**Dataset excerpts**:
══════
-- ==== Sys2Proof/Machine/Dispatch.lean ====
section
/-! DEFINITION. One arm per command (R47-R63 order the commands; the meanings are in the family files). -/
namespace Sys2Proof.Machine

def exec (i : Instr) (s : State) : Host.Outcome State Fault Refusal :=
  match i with
  | .identColophon p => Sys2Proof.Machine.execIdentColophon p s
  | .identAttest p => Sys2Proof.Machine.execIdentAttest p s
  | .identCaps p => Sys2Proof.Machine.execIdentCaps p s
  | .posAssign p => Sys2Proof.Machine.execPosAssign p s
  | .posLock p => Sys2Proof.Machine.execPosLock p s
  | .discScan p => Sys2Proof.Machine.execDiscScan p s
  | .discMap p => Sys2Proof.Machine.execDiscMap p s
  | .discManifest p => Sys2Proof.Machine.execDiscManifest p s
  | .quireCarve p => Sys2Proof.Machine.execQuireCarve p s
  | .quireGrow p => Sys2Proof.Machine.execQuireGrow p s
  | .quireRelease p => Sys2Proof.Machine.execQuireRelease p s
  | .quireReset p => Sys2Proof.Machine.execQuireReset p s
  | .quireStatus p => Sys2Proof.Machine.execQuireStatus p s
  | .routeSolve p => Sys2Proof.Machine.execRouteSolve p s
  | .routeInstall p => Sys2Proof.Machine.execRouteInstall p s
  | .boreOpen p => Sys2Proof.Machine.execBoreOpen p s
  | .boreClose p => Sys2Proof.Machine.execBoreClose p s
  | .routeDrainHold p => Sys2Proof.Machine.execRouteDrainHold p s
  | .routeDrainResume p => Sys2Proof.Machine.execRouteDrainResume p s
  | .rebindPlan p => Sys2Proof.Machine.execRebindPlan p s
  | .rebindCommit p => Sys2Proof.Machine.execRebindCommit p s
  | .rebindStatus p => Sys2Proof.Machine.execRebindStatus p s
  | .portConfig p => Sys2Proof.Machine.execPortConfig p s
  | .shaperSet p => Sys2Proof.Machine.execShaperSet p s
  | .portCounters p => Sys2Proof.Machine.execPortCounters p s
  | .tableLoad p => Sys2Proof.Machine.execTableLoad p s
  | .tableRead p => Sys2Proof.Machine.execTableRead p s
  | .tableActivate p => Sys2Proof.Machine.execTableActivate p s
  | .redDefine p => Sys2Proof.Machine.execRedDefine p s
  | .collLaunch p => Sys2Proof.Machine.execCollLaunch p s
  | .collStatus p => Sys2Proof.Machine.execCollStatus p s
  | .tileRead p => Sys2Proof.Machine.execTileRead p s
  | .tileWrite p => Sys2Proof.Machine.execTileWrite p s
  | .collCancel p => Sys2Proof.Machine.execCollCancel p s
  | .tenantOpen p => Sys2Proof.Machine.execTenantOpen p s
  | .installLinkKey p => Sys2Proof.Machine.execInstallLinkKey p s
  | .retirePrevious p => Sys2Proof.Machine.execRetirePrevious p s
  | .addTrustRoot p => Sys2Proof.Machine.execAddTrustRoot p s
  | .removeTrustRoot p => Sys2Proof.Machine.execRemoveTrustRoot p s
  | .tenantEvict p => Sys2Proof.Machine.execTenantEvict p s
  | .memScrub p => Sys2Proof.Machine.execMemScrub p s
  | .ledgerStatus p => Sys2Proof.Machine.execLedgerStatus p s
  | .ledgerCheckpoint p => Sys2Proof.Machine.execLedgerCheckpoint p s
  | .ledgerRead p => Sys2Proof.Machine.execLedgerRead p s
  | .fwDownload p => Sys2Proof.Machine.execFwDownload p s
  | .fwVerify p => Sys2Proof.Machine.execFwVerify p s
  | .fwActivate p => Sys2Proof.Machine.execFwActivate p s
  | .fwConfirm p => Sys2Proof.Machine.execFwConfirm p s
  | .fwReject p => Sys2Proof.Machine.execFwReject p s
  | .fwStatus p => Sys2Proof.Machine.execFwStatus p s
  | .telemSubscribe p => Sys2Proof.Machine.execTelemSubscribe p s
  | .telemSnapshot p => Sys2Proof.Machine.execTelemSnapshot p s
  | .powerStatus p => Sys2Proof.Machine.execPowerStatus p s
  | .powerBudget p => Sys2Proof.Machine.execPowerBudget p s
  | .chanOpen p => Sys2Proof.Machine.execChanOpen p s
  | .chanClose p => Sys2Proof.Machine.execChanClose p s
  | .chanNop p => Sys2Proof.Machine.execChanNop p s
  | .chanFence p => Sys2Proof.Machine.execChanFence p s
  | .diagLoop p => Sys2Proof.Machine.execDiagLoop p s
  | .diagLaneMeasure p => Sys2Proof.Machine.execDiagLaneMeasure p s
  | .diagLaneResetReference p => Sys2Proof.Machine.execDiagLaneResetReference p s
  | .cmdTailWrite ch data tail => Sys2Proof.Machine.execCmdTailWrite ch data tail s
  | .rplHeadWrite ch head => Sys2Proof.Machine.execRplHeadWrite ch head s
  | .irqStatClear w => Sys2Proof.Machine.execIrqStatClear w s
  | .irqMaskWrite w => Sys2Proof.Machine.execIrqMaskWrite w s
  | .rimodeWrite w => Sys2Proof.Machine.execRimodeWrite w s
  | .mbxDoorbellWrite w => Sys2Proof.Machine.execMbxDoorbellWrite w s
  | .registerWriteIgnored offset size w => Sys2Proof.Machine.execRegisterWriteIgnored offset size w s
  | .arpRequestRx port target sender mac => Sys2Proof.Machine.execArpRequestRx port target sender mac s
  | .arpReplyRx port sender mac => Sys2Proof.Machine.execArpReplyRx port sender mac s
  | .ethFrameDiscard port why bytes => Sys2Proof.Machine.execEthFrameDiscard port why bytes s
  | .ethLinkUp port => Sys2Proof.Machine.execEthLinkUp port s
  | .arpEntryExpiry port addr => Sys2Proof.Machine.execArpEntryExpiry port addr s
  | .identReqTimer => Sys2Proof.Machine.execIdentReqTimer s
  | .identRx src msg => Sys2Proof.Machine.execIdentRx src msg s
  | .setAckRx src msg => Sys2Proof.Machine.execSetAckRx src msg s
  | .setDoneRx src msg => Sys2Proof.Machine.execSetDoneRx src msg s
  | .mapRx src msg => Sys2Proof.Machine.execMapRx src msg s
  | .alarmRx src msg => Sys2Proof.Machine.execAlarmRx src msg s
  | .setDeadlineExpiry unit => Sys2Proof.Machine.execSetDeadlineExpiry unit s
  | .dataPacketRx port uncorrectable pkt => Sys2Proof.Machine.execDataPacketRx port uncorrectable pkt s
  | .linkBeaconRx port uncorrectable pkt => Sys2Proof.Machine.execLinkBeaconRx port uncorrectable pkt s
  | .tickBeaconRx port uncorrectable phaseError pkt => Sys2Proof.Machine.execTickBeaconRx port uncorrectable phaseError pkt s
  | .peerReportRx port uncorrectable pkt => Sys2Proof.Machine.execPeerReportRx port uncorrectable pkt s
  | .coordinateConfirmationRx port uncorrectable pkt => Sys2Proof.Machine.execCoordinateConfirmationRx port uncorrectable pkt s
  | .tableWriteAckRx port uncorrectable pkt => Sys2Proof.Machine.execTableWriteAckRx port uncorrectable pkt s
  | .legAckRx port uncorrectable pkt => Sys2Proof.Machine.execLegAckRx port uncorrectable pkt s
  | .completionReportRx port uncorrectable pkt => Sys2Proof.Machine.execCompletionReportRx port uncorrectable pkt s
  | .counterReportRx port uncorrectable pkt => Sys2Proof.Machine.execCounterReportRx port uncorrectable pkt s
  | .retrainRequestRx port uncorrectable pkt => Sys2Proof.Machine.execRetrainRequestRx port uncorrectable pkt s
  | .libraryClaimRx port claim => Sys2Proof.Machine.execLibraryClaimRx port claim s
  | .quireAnnouncementRx port ann => Sys2Proof.Machine.execQuireAnnouncementRx port ann s
  | .spdmMessageRx peer msg done good => Sys2Proof.Machine.execSpdmMessageRx peer msg done good s
  | .keyMessageAnswerRx peer msg => Sys2Proof.Machine.execKeyMessageAnswerRx peer msg s
  | .tickBoundary => Sys2Proof.Machine.execTickBoundary s
  | .workPhase => Sys2Proof.Machine.execWorkPhase s
  | .stepOverrun task => Sys2Proof.Machine.execStepOverrun task s
  | .dronePhase sample => Sys2Proof.Machine.execDronePhase sample s
  | .sealPhase => Sys2Proof.Machine.execSealPhase s
  | .drainTimeout q => Sys2Proof.Machine.execDrainTimeout q s
  | .tickReservationRaise => Sys2Proof.Machine.execTickReservationRaise s
  | .reservationExhausted => Sys2Proof.Machine.execReservationExhausted s
  | .creditRefill => Sys2Proof.Machine.execCreditRefill s
  | .journalWriteStart => Sys2Proof.Machine.execJournalWriteStart s
  | .folioWriteDone matched => Sys2Proof.Machine.execFolioWriteDone matched s
  | .checkpointTimer => Sys2Proof.Machine.execCheckpointTimer s
  | .checkpointStart => Sys2Proof.Machine.execCheckpointStart s
  | .checkpointCopyDone dev verified => Sys2Proof.Machine.execCheckpointCopyDone dev verified s
  | .laneMarginSample sample => Sys2Proof.Machine.execLaneMarginSample sample s
  | .rstNAssert ns => Sys2Proof.Machine.execRstNAssert ns s
  | .pwrGoodDeassert ns => Sys2Proof.Machine.execPwrGoodDeassert ns s
  | .perstNAssert ns => Sys2Proof.Machine.execPerstNAssert ns s
  | .bringUpStart straps => Sys2Proof.Machine.execBringUpStart straps s
  | .rotRomDone romOk fusesOk => Sys2Proof.Machine.execRotRomDone romOk fusesOk s
  | .fwVerifyStageDone anchorWritable => Sys2Proof.Machine.execFwVerifyStageDone anchorWritable s
  | .controlStart ledA ledB arcA arcB => Sys2Proof.Machine.execControlStart ledA ledB arcA arcB s
  | .clusterWaveStart w => Sys2Proof.Machine.execClusterWaveStart w s
  | .clusterSelftestDone rc passed => Sys2Proof.Machine.execClusterSelftestDone rc passed s
  | .restoreDone => Sys2Proof.Machine.execRestoreDone s
  | .hbmTrainDone trained ids => Sys2Proof.Machine.execHbmTrainDone trained ids s
  | .memTestDone findings => Sys2Proof.Machine.execMemTestDone findings s
  | .leafZeroDone => Sys2Proof.Machine.execLeafZeroDone s
  | .laneTrainDone => Sys2Proof.Machine.execLaneTrainDone s
  | .discoveryComplete => Sys2Proof.Machine.execDiscoveryComplete s
  | .entropyReady ms => Sys2Proof.Machine.execEntropyReady ms s
  | .entropyHealthFail => Sys2Proof.Machine.execEntropyHealthFail s
  | .drbgReseed => Sys2Proof.Machine.execDrbgReseed s
  | .scanRoundEnd plane => Sys2Proof.Machine.execScanRoundEnd plane s
  | .uplinkSilent c uplink => Sys2Proof.Machine.execUplinkSilent c uplink s
  | .boardMissing g => Sys2Proof.Machine.execBoardMissing g s
  | .houseBoreMove g => Sys2Proof.Machine.execHouseBoreMove g s
  | .portLinkEvent port event => Sys2Proof.Machine.execPortLinkEvent port event s
  | .lstTimerExpiry port => Sys2Proof.Machine.execLstTimerExpiry port s
  | .elsAlarm fau => Sys2Proof.Machine.execElsAlarm fau s
  | .pathMaskClear q g h path => Sys2Proof.Machine.execPathMaskClear q g h path s
  | .scheduledDiagLane e => Sys2Proof.Machine.execScheduledDiagLane e s
  | .diagLaneEnd e lanes uncorrectable reportsMissing => Sys2Proof.Machine.execDiagLaneEnd e lanes uncorrectable reportsMissing s
  | .joinStep leader leaderIndex delta => Sys2Proof.Machine.execJoinStep leader leaderIndex delta s
  | .indexJump => Sys2Proof.Machine.execIndexJump s
  | .periodSwitch => Sys2Proof.Machine.execPeriodSwitch s
  | .leaderTimeout => Sys2Proof.Machine.execLeaderTimeout s
  | .alignmentLost => Sys2Proof.Machine.execAlignmentLost s
  | .fsyncEdge error => Sys2Proof.Machine.execFsyncEdge error s
  | .claimTimeout port => Sys2Proof.Machine.execClaimTimeout port s
  | .shadowWriteRetry c q => Sys2Proof.Machine.execShadowWriteRetry c q s
  | .multicastHorizon q seq => Sys2Proof.Machine.execMulticastHorizon q seq s
  | .retryHorizon q tag item => Sys2Proof.Machine.execRetryHorizon q tag item s
  | .tagCloseEnd q tag => Sys2Proof.Machine.execTagCloseEnd q tag s
  | .launchMatchTimeout q tag => Sys2Proof.Machine.execLaunchMatchTimeout q tag s
  | .workItemDone q tag item rc outcome => Sys2Proof.Machine.execWorkItemDone q tag item rc outcome s
  | .tileZeroDone q => Sys2Proof.Machine.execTileZeroDone q s
  | .rebindCopyDone q uncorrectable => Sys2Proof.Machine.execRebindCopyDone q uncorrectable s
  | .rebindVerifyTimeout q => Sys2Proof.Machine.execRebindVerifyTimeout q s
  | .resetConfirmTimeout q => Sys2Proof.Machine.execResetConfirmTimeout q s
  | .evictBound q => Sys2Proof.Machine.execEvictBound q s
  | .scrubDone leaves => Sys2Proof.Machine.execScrubDone leaves s
  | .patrolScrub corrected => Sys2Proof.Machine.execPatrolScrub corrected s
  | .hbmEccError leaf addr => Sys2Proof.Machine.execHbmEccError leaf addr s
  | .keyMessageTimeout peer q => Sys2Proof.Machine.execKeyMessageTimeout peer q s
  | .houseSessionStart peer => Sys2Proof.Machine.execHouseSessionStart peer s
  | .houseSessionRetry peer => Sys2Proof.Machine.execHouseSessionRetry peer s
  | .pwrWarnRecognised => Sys2Proof.Machine.execPwrWarnRecognised s
  | .pwrWarnPulseIgnored => Sys2Proof.Machine.execPwrWarnPulseIgnored s
  | .pwrWarnDeassert => Sys2Proof.Machine.execPwrWarnDeassert s
  | .resumption => Sys2Proof.Machine.execResumption s
  | .pmbusPoll readings => Sys2Proof.Machine.execPmbusPoll readings s
  | .pmbusReprobe unit answered => Sys2Proof.Machine.execPmbusReprobe unit answered s
  | .pmbAlert => Sys2Proof.Machine.execPmbAlert s
  | .clusterClockStep => Sys2Proof.Machine.execClusterClockStep s
  | .budgetCeilingRise => Sys2Proof.Machine.execBudgetCeilingRise s
  | .thermalCeilingRise => Sys2Proof.Machine.execThermalCeilingRise s
  | .thermalTrip => Sys2Proof.Machine.execThermalTrip s
  | .fatalFault cause => Sys2Proof.Machine.execFatalFault cause s
  | .confirmWindowExpiry => Sys2Proof.Machine.execConfirmWindowExpiry s
  | .fwReset => Sys2Proof.Machine.execFwReset s
  | .ringEntry offer => Sys2Proof.Machine.execRingEntry offer s
  | .ringEjectArrival fabric frag => Sys2Proof.Machine.execRingEjectArrival fabric frag s
  | .portSend port => Sys2Proof.Machine.execPortSend port s
  | .uncorrectableCodeword port packets => Sys2Proof.Machine.execUncorrectableCodeword port packets s
  | .firstStartDisagreement port => Sys2Proof.Machine.execFirstStartDisagreement port s
  | .slotEccError ring dir stop pkt double => Sys2Proof.Machine.execSlotEccError ring dir stop pkt double s
  | .degradedModeLeft => Sys2Proof.Machine.execDegradedModeLeft s
  | .imageCheckDone => Sys2Proof.Machine.execImageCheckDone s
  | .archiveWriteDone dev verified => Sys2Proof.Machine.execArchiveWriteDone dev verified s
  | .otpBurnDone programmed => Sys2Proof.Machine.execOtpBurnDone programmed s
  | .spdmResponse rsp failed sessionUp sessionDown peerCert => Sys2Proof.Machine.execSpdmResponse rsp failed sessionUp sessionDown peerCert s
  | .perstNDeassert => Sys2Proof.Machine.execPerstNDeassert s
  | .configurationRequest r => Sys2Proof.Machine.execConfigurationRequest r s
  | .jtagInstruction x => Sys2Proof.Machine.execJtagInstruction x s

end Sys2Proof.Machine
end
══════
Beginning with the first line above, could you copy every line exactly, up to and including the one with "Sys2Proof.Machine.execCollCancel p s"?

-- ==== Sys2Proof/Machine/Dispatch.lean ====
section
/-! DEFINITION. One arm per command (R47-R63 order the commands; the meanings are in the family files). -/
namespace Sys2Proof.Machine

def exec (i : Instr) (s : State) : Host.Outcome State Fault Refusal :=
  match i with
  | .identColophon p => Sys2Proof.Machine.execIdentColophon p s
  | .identAttest p => Sys2Proof.Machine.execIdentAttest p s
  | .identCaps p => Sys2Proof.Machine.execIdentCaps p s
  | .posAssign p => Sys2Proof.Machine.execPosAssign p s
  | .posLock p => Sys2Proof.Machine.execPosLock p s
  | .discScan p => Sys2Proof.Machine.execDiscScan p s
  | .discMap p => Sys2Proof.Machine.execDiscMap p s
  | .discManifest p => Sys2Proof.Machine.execDiscManifest p s
  | .quireCarve p => Sys2Proof.Machine.execQuireCarve p s
  | .quireGrow p => Sys2Proof.Machine.execQuireGrow p s
  | .quireRelease p => Sys2Proof.Machine.execQuireRelease p s
  | .quireReset p => Sys2Proof.Machine.execQuireReset p s
  | .quireStatus p => Sys2Proof.Machine.execQuireStatus p s
  | .routeSolve p => Sys2Proof.Machine.execRouteSolve p s
  | .routeInstall p => Sys2Proof.Machine.execRouteInstall p s
  | .boreOpen p => Sys2Proof.Machine.execBoreOpen p s
  | .boreClose p => Sys2Proof.Machine.execBoreClose p s
  | .routeDrainHold p => Sys2Proof.Machine.execRouteDrainHold p s
  | .routeDrainResume p => Sys2Proof.Machine.execRouteDrainResume p s
  | .rebindPlan p => Sys2Proof.Machine.execRebindPlan p s
  | .rebindCommit p => Sys2Proof.Machine.execRebindCommit p s
  | .rebindStatus p => Sys2Proof.Machine.execRebindStatus p s
  | .portConfig p => Sys2Proof.Machine.execPortConfig p s
  | .shaperSet p => Sys2Proof.Machine.execShaperSet p s
  | .portCounters p => Sys2Proof.Machine.execPortCounters p s
  | .tableLoad p => Sys2Proof.Machine.execTableLoad p s
  | .tableRead p => Sys2Proof.Machine.execTableRead p s
  | .tableActivate p => Sys2Proof.Machine.execTableActivate p s
  | .redDefine p => Sys2Proof.Machine.execRedDefine p s
  | .collLaunch p => Sys2Proof.Machine.execCollLaunch p s
  | .collStatus p => Sys2Proof.Machine.execCollStatus p s
  | .tileRead p => Sys2Proof.Machine.execTileRead p s
  | .tileWrite p => Sys2Proof.Machine.execTileWrite p s
  | .collCancel p => Sys2Proof.Machine.execCollCancel p s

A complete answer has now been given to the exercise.